From Pierce Downer’s adrenaline-fueled drum roll kicking off the festivities in “The Bait in the Snare” to the robust twang of Nick Moss’s twangy surf guitarand guest Gordon Beadle’s wailing sax driving the instrumental album closer, “Scratch ‘N’ Sniff,” the Nick Moss Band featuring harmonica master Dennis Gruenling returns in merciless fashion on Get Your Back Into It! With unflagging energy, the band roars through blues touching down in Chicago, Texas and West Coast styles over the course the dozen Moss and two Gruenling originals comprising one of the Moss band’s finest long players in recent years. East, West and in between, it all sounds right and righteous in the extreme.

‘Choose Wisely,’ The Nick Moss Band featuring Dennis Grueling, from Get Your Back Into It!

‘Living in Heartache,’ The Nick Moss Band featuring Dennis Grueling, from Get Your Back Into It!

‘Scratch ‘N’ Sniff,’ The Nick Moss Band featuring Dennis Grueling, from Get Your Back Into It!

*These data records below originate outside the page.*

-- ==== Sys2Proof/Laws/FrameTrust.lean ====
section
/-! SUPPORT. Frames of the operations of Machine/Trust.lean (see Frame.lean). -/

namespace Sys2Proof.Machine

open Sys2Proof.Safety

variable {ks : List Comp}

@[simp] theorem blank_doFwStage (m : Mbx) (i : FwImage) (s : State) (h0 : Comp.out ∈ ks) (h1 : Comp.freeCtr ∈ ks) (h2
    : Comp.pwr ∈ ks) (h3 : Comp.intake ∈ ks) (h4 : Comp.mbx ∈ ks) (h5 : Comp.fw ∈ ks) (h6 : Comp.ctr ∈ ks) : blank ks
    (doFwStage m i s) = blank ks s := by
  simp [doFwStage, *]

@[simp] theorem blank_exchange (m : Mbx) (i : FwImage) (s : State) (h0 : Comp.pwr ∈ ks) (h1 : Comp.intake ∈ ks) (h2 :
    Comp.mbx ∈ ks) (h3 : Comp.fw ∈ ks) (h4 : Comp.ctr ∈ ks) : blank ks (exchange m i s) = blank ks s := by
  simp [exchange, *]

@[simp] theorem blank_activate (m : Mbx) (s : State) (h0 : Comp.freeCtr ∈ ks) (h1 : Comp.pwr ∈ ks) (h2 : Comp.intake ∈
    ks) (h3 : Comp.mbx ∈ ks) (h4 : Comp.fw ∈ ks) (h5 : Comp.ctr ∈ ks) : blank ks (activate m s) = blank ks s := by
  unfold activate
  repeat' first
    | with_reducible rfl
    | (simp [*]; done)
    | split
    | (refine (blank_foldl (fun _ _ => ?_) _ _).trans ?_)
    | dsimp only
    | simp [*]

@[simp] theorem blank_doFwActivate (m : Mbx) (s : State) (h0 : Comp.freeCtr ∈ ks) (h1 : Comp.pwr ∈ ks) (h2 :
    Comp.intake ∈ ks) (h3 : Comp.mbx ∈ ks) (h4 : Comp.fw ∈ ks) (h5 : Comp.ctr ∈ ks) : blank ks (doFwActivate m s) =
    blank ks s := by
  unfold doFwActivate
  repeat' first
    | with_reducible rfl
    | (simp [*]; done)
    | (apply blank_runCmd <;> first | assumption | intros)
    | split
    | (refine (blank_foldl (fun _ _ => ?_) _ _).trans ?_)
    | dsimp only
    | simp [*]

@[simp] theorem blank_doFwActivateReady (s : State) (hw : Wide ks) : blank ks (doFwActivateReady s) = blank ks s := by
  unfold doFwActivateReady
  repeat' first
    | with_reducible rfl
    | (simp [*]; done)
    | split
    | (refine (blank_foldl (fun _ _ => ?_) _ _).trans ?_)
    | dsimp only
    | simp [*]

@[simp] theorem blank_doFwFallback (s : State) (h0 : Comp.pwr ∈ ks) (h1 : Comp.intake ∈ ks) (h2 : Comp.mbx ∈ ks) (h3 :
    Comp.fw ∈ ks) (h4 : Comp.ctr ∈ ks) : blank ks (doFwFallback s) = blank ks s := by
  unfold doFwFallback
  repeat' first
    | with_reducible rfl
    | (simp [*]; done)
    | split
    | (refine (blank_foldl (fun _ _ => ?_) _ _).trans ?_)
    | dsimp only
    | simp [*]

@[simp] theorem blank_doFwStatus (m : Mbx) (s : State) (h0 : Comp.freeCtr ∈ ks) (h1 : Comp.pwr ∈ ks) (h2 : Comp.intake
    ∈ ks) (h3 : Comp.mbx ∈ ks) (h4 : Comp.ctr ∈ ks) : blank ks (doFwStatus m s) = blank ks s := by
  simp [doFwStatus, *]

end Sys2Proof.Machine
end

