-- ==== Sys2Proof/Tests/Slice0.lean ====
section
/-! SUPPORT. Tests on small states, and for each statement a state and operands that meet its hypotheses. -/

namespace Sys2Proof.Tests

set_option Elab.async false

open Sys2Proof Sys2Proof.Machine Sys2Proof.Safety

/-! ### Well-formedness -/

/-- The well-formed bounds are tight: the last value that each check lets through, and the first that it refuses. -/
theorem test_wf_unit : WellFormed (.errorDetected .srcUe ⟨0x1, 262143⟩ 0) = true ∧
    WellFormed (.errorDetected .srcUe ⟨0x1, 262144⟩ 0) = false := by decide

theorem test_wf_kind : WellFormed (.errorDetected .pwrTimeout ⟨0xF, 29⟩ 0) = true ∧
    WellFormed (.errorDetected .pwrTimeout ⟨0x2, 29⟩ 0) = false := by decide

theorem test_wf_scrub : WellFormed (.scrubWord ⟨⟨0xF, 29⟩, false⟩ 0 0 .clean) = true ∧
    WellFormed (.scrubWord ⟨⟨0xF, 30⟩, false⟩ 0 0 .clean) = false ∧ WellFormed (.scrubWord ⟨⟨0xF, 29⟩, true⟩ 0 0 .clean) = false := by decide

theorem test_wf_counter : WellFormed (.counterWrite 0x1FFFF8 .w8 0 ⟨0, 0, 0, true⟩) = true ∧
    WellFormed (.counterWrite 0x1FFFFC .w8 0 ⟨0, 0, 0, true⟩) = false ∧
    WellFormed (.counterWrite 0x200000 .w8 0 ⟨0, 0, 0, true⟩) = false := by decide

theorem test_wf_spdm : WellFormed (.spdmMsg (.ctl 0) (.secured 0 (List.replicate 256 0))) = true ∧
    WellFormed (.spdmMsg (.ctl 0) (.secured 0 (List.replicate 257 0))) = false := by decide +kernel

/-! ### Small states -/

def rq0 : Rq := { port := 0, reqid := 0, colour := 0, parityOk := true }

/-- A block that runs, every domain on, ranking, Twifomon READY, alone by its straps (Tables 6-10, 11-1, 17-3). -/
def up : State :=
  { State.reset with
    pwr := { Pwr.reset with phase := .run, supplyOk := true, on := 0x3FFFFFFF#30 },
    glb := { Glb.reset with capture := false, stopped := false, ranking := true, ticks := 1 },
    fw := { Fw.reset with phase := .ready }, twin := { Twin.reset with state := .solo, absent := true } }

def m7 : Mbx := .ctl 7

def cmdOf (op : Nat) (args : List DW) : Cmd := { opcode := BitVec.ofNat 16 op, seq := 1, argLen := 4 * args.length, note := false, args }

/-- Mailbox 7 runs a command. -/
def serving (op : Nat) (args : List DW) (s : State) : State :=
  s.setMailbox 7 { s.mailbox 7 with opcode := BitVec.ofNat 16 op, seq := 1, go := true, busy := .taken, cmd := some (cmdOf op args) }

theorem serves_of {m : Mbx} {op n : Nat} {c : Cmd} {s : State}
    (h : s.pwr.phase ≠ .down ∧ (s.mailbox (mbxKey m)).cmd.isSome = true ∧ taken s m op = some c ∧ c.argLen ≤ 1024 ∧ n ≤ c.args.length ∧
      sealedNamed s m c = false) : Serves m op n c s :=
  ⟨h.1, h.2.1, h.2.2.1, h.2.2.2.1, h.2.2.2.2.1, h.2.2.2.2.2⟩

/-- The commands served, with the fewest arguments, at the ends of their ranges. -/
theorem wit_Serves : ∀ p ∈ [(0x0000, []), (0x0001, []), (0x0100, []), (0x0101, []), (0x0102, []), (0x0103, []), (0x0120, []),
      (0x0201, [262143]), (0x0211, [32767]), (0x0305, [255]), (0x0500, []), (0x0812, []), (0x0702, [2047])],
    Serves m7 p.1 p.2.length (cmdOf p.1 p.2) (serving p.1 p.2 up) := by
  intro p hp
  exact serves_of (by revert p hp; decide +kernel)

theorem wit_QueryCommandsAnswer : domOn (serving 0x0201 [262143] up) (dSlc (sliceOf (262143 : BitVec 18))) = true ∧
    Serves m7 0x0103 0 (cmdOf 0x0103 []) (serving 0x0103 [] (setTxn m7 (some Txn.empty) up)) ∧
    ((serving 0x0103 [] (setTxn m7 (some Txn.empty) up)).mailbox 7).txn = some Txn.empty ∧
    ownBlk (serving 0x0702 [2047] up) ≠ 0x7FF := by
  refine ⟨by decide +kernel, serves_of (by decide +kernel), by decide +kernel, by decide +kernel⟩

/-- One entry of each kind: a masked source of tenant 0, an empty ring, an invalid region, a set of one ring, an empty remote target, a
group. -/
def oneItem : List (Nat × List DW) :=
  [(0x0110, [262143, 1, 2, 0]), (0x0111, [32767, 1, 0, 0, 0, 0, 0, 0, 0, 0]), (0x0112, [1, 16382, 0, 0, 0, 0, 0, 0, 0]),
    (0x0113, [4095, 256, 0]), (0x0114, [8191, 1, 0, 0]), (0x0115, [4095, 1, 0, 0])]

The hard charging jump of “The Bait in the Snare” finds Moss offering guidelines on avoiding corrosive temptations as he and Gruenling underscore the message’s urgency with searing solos. Hitting a Texas groove on “Choose Wisely,” Taylor Streiff sets a honky-tonk vibe to work on piano, Beadle roars on sax, and Gruenling wails on harp as Moss emphatically declares: “You can change your course/or live a life of remorse…” Gritty and raw quintessential Chicago blues comes in the form of “Living in Heartache,” which is actually more upbeat than the title or the grinding, razor-edge guitar and harp work would let on, with Moss delivering comforting, supportive sentiments to a forlorn lover even as Gruenling wails like the bastard son of Little Walter in high dudgeon. For a humorous detour, dig “It Shocks Me Out,” a roaring tribute to the band’s stalwart bass man, Brazil native Rodrigo Mantovani, who earns effusive praise from an energetic Moss that inspires a couple of succinct, slapping bass solos in stop-time passages. Apart from the messaging herein, the band further change course, without remorse, on the aforementioned surf instrumental and another, “Out of the Woods,” led by John Kattke’s robust organ and Beadle’s honking sax on a jubilant jump blues reminiscent of late ‘40s-early ‘50s small combo workouts. Louis Jordan would love it, so why not you?